Gavin Magrath, Magrath’s International Legal Counsel, Toronto, Canada
Ref: De Wolf Maritime Safety B.V. v. Traffic-Tech International Inc. 2017 FC 23
In this claim for loss of cargo en route from Canada to Europe, the defendant forwarder Traffic-Tech International brought a motion for preliminary determination of the question of applicability of the Hague-Visby Rules and their damage limitation provisions.
Facts:
The plaintiff engaged the defendant forwarder to arrange the carriage of one piece of machinery plus spare parts weighing XXXX and with a commercial value of €71,706.00 from British Colombia, Canada, to the Netherlands. The cargo was in fact loaded onto the “Cap Jackson” under a Traffic-Tech bill of lading. This BL did not indicate that the cargo was to be carried on deck, while the container was in fact so carried.
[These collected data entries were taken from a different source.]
-- ==== Sys2Proof/Machine/Wire.lean ====
section
/-! DEFINITION. The wire symbols of 30_encoding.md R54, one mark and one space each. Their meaning as instructions is
that the symbol goes out at the emitter port (log 8). What a received pair is read as is `decodeSymbol` and, inside a
DECODE, the classifiers of Machine/Flags.lean. -/

namespace Sys2Proof.Machine

/-- One wire symbol: its mark, then its space (30_encoding.md R54). -/
def symbolPulses (mark space : Micros) : List Pulse := [.mark mark, .space space]

/-- WIRE HEADER (30_encoding.md R54). -/
def execWireHeader (s : State) : Host.Outcome State Fault Refusal :=
  .next (emitAll (symbolPulses s.cfg.timing.hdrMark s.cfg.timing.hdrSpace) s)

/-- WIRE BIT1 (30_encoding.md R54). -/
def execWireBit1 (s : State) : Host.Outcome State Fault Refusal :=
  .next (emitAll (symbolPulses s.cfg.timing.oneMark s.cfg.timing.oneSpace) s)

/-- WIRE BIT0 (30_encoding.md R54). -/
def execWireBit0 (s : State) : Host.Outcome State Fault Refusal :=
  .next (emitAll (symbolPulses s.cfg.timing.zeroMark s.cfg.timing.zeroSpace) s)

/-- WIRE END (30_encoding.md R54): the space turns the emitter off (20_memory.md R43). -/
def execWireEnd (s : State) : Host.Outcome State Fault Refusal :=
  .next (emitAll (symbolPulses s.cfg.timing.endMark s.cfg.timing.endSpace) s)

end Sys2Proof.Machine
end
The container was lost during the voyage, never arrived at Rotterdam, and the plaintiff claimed for total loss. It was agreed that the commercial nature and value of the goods had not been formally declared. The Hague-Visby Rules are incorporated into the law of Canada by the Marine Liability Act.
Issues:
Article I(c) of the Rules provides that goods “which by the contract of carriage is stated as being carried on deck and is so carried” are excluded from coverage.
Traffic-Tech argued that the goods were not stated by contract as being carried on deck, and the actual carriage of the goods on deck is not sufficient by itself to establish the exclusion, and that therefore Traffic-Tech was entitled to limit its damages to 666.67 units of account per package or 2 units of account per kg, whichever was greater, in accordance with Art IV(5)(a).
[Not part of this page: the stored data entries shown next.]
/-- 40_timing_codec.md R77, with the window of R76: for a fixed expected value the actual values that match at the normative
tolerance are a closed interval, and 420 and 700 pass for 560 where 419 and 701 fail. -/
def Obligations.MatchWindowIsAClosedInterval : Prop :=
  (∀ (t : Timing) (a e : Micros), t.tolNum = 1 → t.tolDen = 4 →
    (withinTolerance t a e = true ↔ e - e / 4 ≤ a ∧ a ≤ e + e / 4)) ∧
  withinTolerance Timing.normative 560 560 = true ∧
  withinTolerance Timing.normative 420 560 = true ∧ withinTolerance Timing.normative 700 560 = true ∧
  withinTolerance Timing.normative 419 560 = false ∧ withinTolerance Timing.normative 701 560 = false

/-- 40_timing_codec.md R78: the match windows of the normative instance. -/
def Obligations.NormativeMatchWindows : Prop :=
  ∀ a : Micros,
    (withinTolerance Timing.normative a Timing.normative.hdrMark = true ↔ 6750 ≤ a ∧ a ≤ 11250) ∧
    (withinTolerance Timing.normative a Timing.normative.hdrSpace = true ↔ 3375 ≤ a ∧ a ≤ 5625) ∧
    (withinTolerance Timing.normative a Timing.normative.oneMark = true ↔ 420 ≤ a ∧ a ≤ 700) ∧
    (withinTolerance Timing.normative a Timing.normative.zeroMark = true ↔ 420 ≤ a ∧ a ≤ 700) ∧
    (withinTolerance Timing.normative a Timing.normative.oneSpace = true ↔ 1268 ≤ a ∧ a ≤ 2112) ∧
    (withinTolerance Timing.normative a Timing.normative.zeroSpace = true ↔ 420 ≤ a ∧ a ≤ 700) ∧
    (withinTolerance Timing.normative a Timing.normative.minGap = true ↔ 18750 ≤ a ∧ a ≤ 31250)

/-- 40_timing_codec.md R80: under the normative instance no pair is classified two ways; the check that a configuration
carries is the exact test of this property for whatever `Timing` it was built with; under any instance GETBIT tests Logical 1
first, so a pair in both windows reads as 1. -/
def Obligations.NoPairIsClassifiedTwoWays : Prop :=
  (∀ m s : Micros,
    ¬ (isOne Timing.normative m s = true ∧ isZero Timing.normative m s = true) ∧
    ¬ (isHeader Timing.normative m s = true ∧ isOne Timing.normative m s = true) ∧
    ¬ (isHeader Timing.normative m s = true ∧ isZero Timing.normative m s = true)) ∧
  (∀ c : Config, c.timing = Timing.normative → c.windowsApart = true) ∧
  (∀ c : Config, c.windowsApart = true ↔ ∀ m s : Micros,
    ¬ (isOne c.timing m s = true ∧ isZero c.timing m s = true) ∧
    ¬ (isHeader c.timing m s = true ∧ isOne c.timing m s = true) ∧
    ¬ (isHeader c.timing m s = true ∧ isZero c.timing m s = true)) ∧
  ∀ (t : Timing) (m s : Micros) (before after : List Micros), isOne t m s = true →
    getbit t (before ++ m :: s :: after) before.length = .ok (true, before.length + 2)

/-- 20_memory.md R39: a valid sample port saturates above every window, so a DECODE of the saturated capture gives the
same result as one of the true durations. -/
def Obligations.SaturatedCaptureDecodesTheSame : Prop :=
  ∀ s : State, s.busy = false → s.cfg.timing = Timing.normative →
    ∃ t, exec .decode s = .next t ∧
      exec .decode { s with capture := s.capture.map (min · (2 ^ s.cfg.sampleW - 1)) } =
        .next { t with capture := s.capture.map (min · (2 ^ s.cfg.sampleW - 1)) }

/-! ### Emission -/

/-- 41_sender.md R83: SENDBIT appends a mark and a space, 560 and 1690 for a 1, 560 and 560 for a 0, and writes nothing
else. -/
def Obligations.SendBitAppendsOnePair : Prop :=
  (∀ (b : Bool) (s : State), ∃ t, exec (.sendBit b) s = .next t ∧ EmissionFrame s t ∧ t.lastSend = s.lastSend ∧
    t.trace = s.trace ++ [.mark (if b then s.cfg.timing.oneMark else s.cfg.timing.zeroMark),
      .space (if b then s.cfg.timing.oneSpace else s.cfg.timing.zeroSpace)] ∧
    (s.cfg.timing = Timing.normative → b = true → t.trace = s.trace ++ [.mark 560, .space 1690]) ∧
    (s.cfg.timing = Timing.normative → b = false → t.trace = s.trace ++ [.mark 560, .space 560])) ∧
  ∀ (c : Config) (b : Bool), encode c (.sendBit b) = none

/-- 41_sender.md R84: SENDHDR appends the header's mark and space and writes nothing else. -/
def Obligations.SendHdrAppendsTheHeader : Prop :=
  (∀ s : State, ∃ t, exec .sendHdr s = .next t ∧ EmissionFrame s t ∧ t.lastSend = s.lastSend ∧
    t.trace = s.trace ++ [.mark s.cfg.timing.hdrMark, .space s.cfg.timing.hdrSpace] ∧
    (s.cfg.timing = Timing.normative → t.trace = s.trace ++ [.mark 9000, .space 4500])) ∧
  ∀ c : Config, encode c .sendHdr = none

/-- 41_sender.md R85: SENDEND appends the end mark and its space, in the normative instance `Mark(560)` and `Space(0)`, and
the emitter is off afterwards. -/
def Obligations.SendEndTurnsTheEmitterOff : Prop :=
  (∀ s : State, ∃ t, exec .sendEnd s = .next t ∧ emitterOn t = false ∧ EmissionFrame s t ∧ t.lastSend = s.lastSend ∧
    t.trace = s.trace ++ [.mark s.cfg.timing.endMark, .space s.cfg.timing.endSpace] ∧
    (s.cfg.timing = Timing.normative → t.trace = s.trace ++ [.mark 560, .space 0])) ∧
  ∀ c : Config, encode c .sendEnd = none

/-- The four wire symbols of 30_encoding.md R54, as instructions, put their mark and space on the wire. That a symbol's
meaning is its emission is the model's choice (log 8). -/
def Obligations.WireSymbolsGoOut : Prop :=
  ∀ s : State,
    exec .wireHeader s = .next { s with
      trace := s.trace ++ [.mark s.cfg.timing.hdrMark, .space s.cfg.timing.hdrSpace], levelOpen := none } ∧
    exec .wireBit1 s = .next { s with
      trace := s.trace ++ [.mark s.cfg.timing.oneMark, .space s.cfg.timing.oneSpace], levelOpen := none } ∧
    exec .wireBit0 s = .next { s with
      trace := s.trace ++ [.mark s.cfg.timing.zeroMark, .space s.cfg.timing.zeroSpace], levelOpen := none } ∧
    exec .wireEnd s = .next { s with
      trace := s.trace ++ [.mark s.cfg.timing.endMark, .space s.cfg.timing.endSpace], levelOpen := none }

/-- 41_sender.md R86: SEND_CONTROL, of every code, appends the header, the bits of `ctrl_byte(code)` from the top one down
and the end marker, and changes no result register and no decoder register; the first bit is 1; with R7's constants the
bits are the eight of `{CTRL_PREFIX[4:0], code[2:0]}` and the pulses 20; `CTYPE` 0, 5, 6 and 7 are refused; and the Ack
example. -/
def Obligations.SendControlEmitsTheControlFrame : Prop :=
  (∀ (code : ControlCode) (s : State), s.busy = false → ∃ t, exec (Instr.ofSendControl code) s = .next t ∧
    EmissionFrame s t ∧ t.trace = s.trace ++ controlPulses s.cfg code) ∧
  (∀ (code : ControlCode) (c : Config),
    controlPulses c code = [.mark c.timing.hdrMark, .space c.timing.hdrSpace] ++
      ((List.range c.ctrlBits).flatMap fun k =>
        [.mark (if (ctrlByte c.toParams code).getLsbD (c.ctrlBits - 1 - k) then c.timing.oneMark else c.timing.zeroMark),
          .space (if (ctrlByte c.toParams code).getLsbD (c.ctrlBits - 1 - k) then c.timing.oneSpace
            else c.timing.zeroSpace)]) ++
      [.mark c.timing.endMark, .space c.timing.endSpace] ∧
    (controlPulses c code).length = 2 * c.ctrlBits + 4 ∧ (ctrlByte c.toParams code).getLsbD (c.ctrlBits - 1) = true) ∧
  (∀ (code : ControlCode) (c : Config), c.CountsOfR7 →
    controlPulses c code = [.mark c.timing.hdrMark, .space c.timing.hdrSpace] ++
      ([7, 6, 5, 4, 3, 2, 1, 0].flatMap fun i =>
        [.mark (if (c.ctrlPrefix ++ code.type : BitVec 8).getLsbD i then c.timing.oneMark else c.timing.zeroMark),
          .space (if (c.ctrlPrefix ++ code.type : BitVec 8).getLsbD i then c.timing.oneSpace else c.timing.zeroSpace)]) ++
      [.mark c.timing.endMark, .space c.timing.endSpace] ∧
    (controlPulses c code).length = 20 ∧ (c.ctrlPrefix ++ code.type : BitVec 8).getLsbD 7 = true) ∧
  (∀ w : CommandWord, w.extractLsb' 0 2 = 0b01 →
    (∀ code : ControlCode, w.extractLsb' 2 3 = code.type → decode w = .ok (Instr.ofSendControl code)) ∧
    (w.extractLsb' 2 3 ∈ [0#3, 5#3, 6#3, 7#3] → decode w = .error (.reservedCtype (w.extractLsb' 2 3)))) ∧
  ∀ c : Config, c.timing = Timing.normative → c.CountsOfR7 → c.ctrlPrefix = 0b10100 →
    controlPulses c .ack = [.mark 9000, .space 4500, .mark 560, .space 1690, .mark 560, .space 560, .mark 560,
      .space 1690, .mark 560, .space 560, .mark 560, .space 560, .mark 560, .space 560, .mark 560, .space 1690, .mark 560,
      .space 1690, .mark 560, .space 0]

/-- 41_sender.md R87: SEND_DATA of at most `MAX_DATA_BITS` bits, 64 with R7's constants, appends the header, the low
`bitCount` bits of the value, most significant first, and the end marker, `2 * bitCount + 4` pulses; of more bits it emits
nothing and still completes. It changes no result register and no decoder register. -/
def Obligations.SendDataEmitsTheSelectedBits : Prop :=
  (∀ (v : DataValue) (n : BitVec 8) (s : State), s.busy = false → ∃ t, exec (.sendd v n) s = .next t ∧
    EmissionFrame s t ∧
    (n.toNat ≤ s.cfg.maxDataBits → t.trace = s.trace ++ dataPulses s.cfg v n) ∧
    (s.cfg.maxDataBits < n.toNat → t.trace = s.trace) ∧ (s.cfg.CountsOfR7 → s.cfg.maxDataBits = 64)) ∧
  (∀ (v : DataValue) (n : BitVec 8) (c : Config), n.toNat ≤ c.maxDataBits →
    dataPulses c v n = [.mark c.timing.hdrMark, .space c.timing.hdrSpace] ++
      ((List.range n.toNat).flatMap fun k =>
        [.mark (if v.getLsbD (n.toNat - 1 - k) then c.timing.oneMark else c.timing.zeroMark),
          .space (if v.getLsbD (n.toNat - 1 - k) then c.timing.oneSpace else c.timing.zeroSpace)]) ++
      [.mark c.timing.endMark, .space c.timing.endSpace] ∧
    (dataPulses c v n).length = 2 * n.toNat + 4) ∧
  (∀ w : CommandWord, w.extractLsb' 0 2 = 0b10 → decode w = .ok (.sendd (w.extractLsb' 16 64) (w.extractLsb' 8 8))) ∧
  ∀ c : Config, c.timing = Timing.normative → c.CountsOfR7 →
    dataPulses c 0xB 4 = [.mark 9000, .space 4500, .mark 560, .space 1690, .mark 560, .space 560, .mark 560, .space 1690,
      .mark 560, .space 1690, .mark 560, .space 0] ∧
    dataPulses c 0 0 = [.mark 9000, .space 4500, .mark 560, .space 0]

/-- 41_sender.md R88: every non-empty pulse sequence of a SEND begins with the header, ends with the end marker, alternates
mark and space from a mark, and has even length; in the normative instance it holds one header mark and one final
`Space(0)`. -/
def Obligations.EverySentFrameIsBracketedAndAlternates : Prop :=
  ∀ (c : Config) (ps : List Pulse), ps ≠ [] →
    ((∃ code, ps = controlPulses c code) ∨ ∃ v n, ps = dataPulses c v n) →
    ps.take 2 = [.mark c.timing.hdrMark, .space c.timing.hdrSpace] ∧
    ps.drop (ps.length - 2) = [.mark c.timing.endMark, .space c.timing.endSpace] ∧
    ps.length % 2 = 0 ∧
    (∀ i, i < ps.length → ∃ d, ps[i]? = some (if i % 2 = 0 then .mark d else .space d)) ∧
    (c.timing = Timing.normative → ps.count (.mark 9000) = 1 ∧ ps.count (.space 4500) = 1 ∧ ps.count (.space 0) = 1)

/-- 20_memory.md R36 and R40: the reference capture of a frame puts the leading gap at index 0, the header at 1 and 2, the
mark and space of payload bit `k` at `3 + 2k` and `4 + 2k`, and the end mark last, at `2N + 3`; its length is `2N + 4`. -/
def Obligations.ReferenceCaptureLayout : Prop :=
  ∀ (t : Timing) (payload : List Bool) (g : Micros), t.endSpace = 0 →
    (captureOf (framePulses t payload) g).length = 2 * payload.length + 4 ∧
    (captureOf (framePulses t payload) g)[0]? = some g ∧
    (captureOf (framePulses t payload) g)[1]? = some t.hdrMark ∧
    (captureOf (framePulses t payload) g)[2]? = some t.hdrSpace ∧
    (∀ k b, payload[k]? = some b →
      (captureOf (framePulses t payload) g)[3 + 2 * k]? = some (if b then t.oneMark else t.zeroMark) ∧
      (captureOf (framePulses t payload) g)[4 + 2 * k]? = some (if b then t.oneSpace else t.zeroSpace)) ∧
    (captureOf (framePulses t payload) g)[2 * payload.length + 3]? = some t.endMark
The shipper argued that additional measures are required to ensure safe carriage of on-deck goods, and therefore the issuance of a clean bill of lading without an on-deck notation implies the goods are to be carried under the deck. Further, shipper argued that the exclusion must apply to goods carried on deck, whether or not so declared on the bill of lading, because to require declaration and actual carriage on deck would reward the carrier for failing in its obligation to note on-deck carriage. Since the cargo should be excluded from the Hague Visby limitations, Traffic Tech should not be permitted to limit its liability under the convention but should be liable for damages under the common law (e.g., unlimited).
Decision:
The Court found that the “and” requirement of the Rules was clear, requiring both that cargo be declared on deck and actually so carried in order to create an exception to the rules.
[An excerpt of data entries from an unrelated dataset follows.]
-- ==== Sys2Proof/Laws/Ops.lean ====
section
/-! SUPPORT. One lemma per shared operation: all that it can do. -/

namespace Sys2Proof.Machine

/-! ### The matcher -/

/-- The durations that match `e` are a closed interval about it (40_timing_codec.md R76, R77). -/
theorem withinTolerance_iff {t : Timing} (h : t.tolDen ≠ 0) (a e : Micros) :
    withinTolerance t a e = true ↔ e - windowReach t e ≤ a ∧ a ≤ e + windowReach t e := by
  rw [withinTolerance, decide_eq_true_iff, scaledDeviation, Nat.mul_comm, ← Nat.le_div_iff_mul_le (by omega)]
  change _ ≤ windowReach t e ↔ _
  unfold Micros at *
  omega

/-- Two windows meet exactly where some duration matches both expected values. -/
theorem windowsMeet_iff (t : Timing) (e e' : Micros) :
    windowsMeet t e e' = true ↔ ∃ a, withinTolerance t a e = true ∧ withinTolerance t a e' = true := by
  rw [windowsMeet, decide_eq_true_iff]
  by_cases h : t.tolDen = 0
  · simp [h, withinTolerance, scaledDeviation]
  · simp only [h, false_or, withinTolerance_iff h]
    unfold Micros at *
    exact ⟨fun _ => ⟨max (e - windowReach t e) (e' - windowReach t e'), by omega⟩, fun ⟨_, _⟩ => by omega⟩

/-! ### Emission -/

theorem emitAll_nil (s : State) : emitAll [] s = s := rfl

theorem emitAll_cons (p : Pulse) (ps : List Pulse) (s : State) : emitAll (p :: ps) s = emitAll ps (emit p s) := rfl

/-- Emitting a sequence appends it to TRACE; any pulse makes the emitter's level known. -/
theorem emitAll_eq (ps : List Pulse) (s : State) :
    emitAll ps s = { s with trace := s.trace ++ ps, levelOpen := if ps = [] then s.levelOpen else none } := by
  induction ps generalizing s with
  | nil => simp [emitAll_nil]
  | cons p ps ih =>
    rw [emitAll_cons, ih]
    simp [emit]

/-- A SEND is refused while BUSY = 1; otherwise it completes with its pulses on TRACE. -/
theorem sendCommand_eq (ps : List Pulse) (s : State) :
    sendCommand ps s =
      if s.busy then .refused .commandWhileBusy
      else .next { s with
        trace := s.trace ++ ps
        lastSend := ps
        levelOpen := if ps = [] then s.levelOpen else none } := by
  unfold sendCommand
  split
  · rfl
  · rename_i h
    rw [emitAll_eq]
    simp only [accept, completeSend]
    have : s.busy = false := by simpa using h
    rw [← this]

/-! ### Samples -/

theorem sampleAt_eq_ok {xs : List Micros} {i : Nat} (h : i < xs.length) : sampleAt xs i = .ok (xs.getD i 0) := by
  simp [sampleAt, List.getD, h]

theorem pairAt_eq_ok {xs : List Micros} {i : Nat} (h : i + 1 < xs.length) :
    pairAt xs i = .ok (xs.getD i 0, xs.getD (i + 1) 0) := by
  simp [pairAt, sampleAt_eq_ok h, sampleAt_eq_ok (Nat.lt_of_succ_lt h)]

/-- GETBIT always answers: the closed form's bit, and the cursor advanced by 2 (42_decoder.md R95). -/
theorem getbit_eq (t : Timing) (xs : List Micros) (c : Nat) : getbit t xs c = .ok (bitAt t xs c, c + 2) := by
  unfold getbit bitAt
  split
  · rename_i h
    have : ¬ (c + 1 < xs.length) := by omega
    simp [this]
  · rename_i h
    have hc : c + 1 < xs.length := by omega
    rw [pairAt_eq_ok hc]
    simp only [hc, decide_true, Bool.true_and]
    split
    · rename_i h1; rw [h1]
    · rename_i h1
      rw [Bool.eq_false_iff.mpr h1]
      split <;> rfl

/-! ### The state machine -/

theorem readBitRule_eq (s : State) :
    readBitRule s = .ok (shiftIn (bitAt s.cfg.timing s.capture s.cursor) (s.cursor + 2) s) := by
  simp [readBitRule, getbit_eq]

theorem decodeRun_zero (s : State) : decodeRun 0 s = .ok s := rfl

theorem decodeRun_idle {n : Nat} {s : State} (h : s.phase = .idle) : decodeRun n s = .ok s := by
  cases n <;> simp [decodeRun, h]

/-- One rule, then the rest of the run. -/
theorem decodeRun_succ {n : Nat} {s s' : State} (h : s.phase ≠ .idle) (hr : decodeRule s = .ok s') :
    decodeRun (n + 1) s = decodeRun n s' := by
  rw [decodeRun]
  split
  · contradiction
  · rw [hr]

/-! ### The closed form's sum -/

theorem bitSum_zero (t : Timing) (xs : List Micros) : bitSum t xs 0 = 0 := rfl

/-- One more bit doubles the sum and adds the bit, most significant first. -/
theorem bitSum_succ (t : Timing) (xs : List Micros) (n : Nat) :
    bitSum t xs (n + 1) = 2 * bitSum t xs n + (bitAt t xs (3 + 2 * n)).toNat := by
  unfold bitSum
  rw [List.range_succ, List.map_append, List.sum_append, ← List.sum_map_mul_left]
  congr 1
  · congr 1
    apply List.map_congr_left
    intro k hk
    have hk : k < n := List.mem_range.mp hk
    have : n + 1 - 1 - k = (n - 1 - k) + 1 := by omega
    rw [this, Nat.shiftLeft_eq, Nat.shiftLeft_eq, Nat.pow_succ]
    ring
  · simp

theorem bitSum_lt (t : Timing) (xs : List Micros) (n : Nat) : bitSum t xs n < 2 ^ n := by
  induction n with
  | zero => simp [bitSum_zero]
  | succ n ih =>
    rw [bitSum_succ, Nat.pow_succ]
    have := Bool.toNat_le (bitAt t xs (3 + 2 * n))
    omega

/-- Shifting a bit into ACC doubles it and adds the bit (10_state.md R19). -/
theorem concat_ofNat (n : Nat) (b : Bool) :
    ((BitVec.ofNat 64 n).setWidth 63).concat b = BitVec.ofNat 64 (2 * n + b.toNat) := by
  apply BitVec.eq_of_toNat_eq
  rw [BitVec.toNat_concat]
  simp only [BitVec.toNat_setWidth, BitVec.toNat_ofNat]
  have := Bool.toNat_le b
  omega

end Sys2Proof.Machine
end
While the Court considered certain US authorities that suggest that “unauthorized on deck carriage” without declaration of on -deck carriage in the contract, amounted to a fundamental breach that excluded reliance of the breaching party on their limiting terms, it preferred the more recent view of the England and Wales Court of Appeal in “The Kapitan Petko Voivoda”, which held that undisclosed on-deck carriage is a normal breach of contract that does not exclude the operation of the Hague-Visby Rules.
Further, the Court found the limitation on damages apply “in any event”, or “in every case”, and in French “sont applicables à toute action contre le transporteur…”, subject only to the exception at Art IV(4) for damage caused with intent or recklessly. Without evidence of intent or recklessness, the failure to note on-deck carriage was a mere breach of contract for which Traffic-Tech could be liable but in respect of which it had every right to limit its liability under the Hague-Visby Rules.
Accordingly, the court ordered that the defendant forwarder was entitled to limit its liability for loss or damage to cargo to 666.67 units of account per package or 2 units of account per kg, and ordered costs of the motion payable by the plaintiff.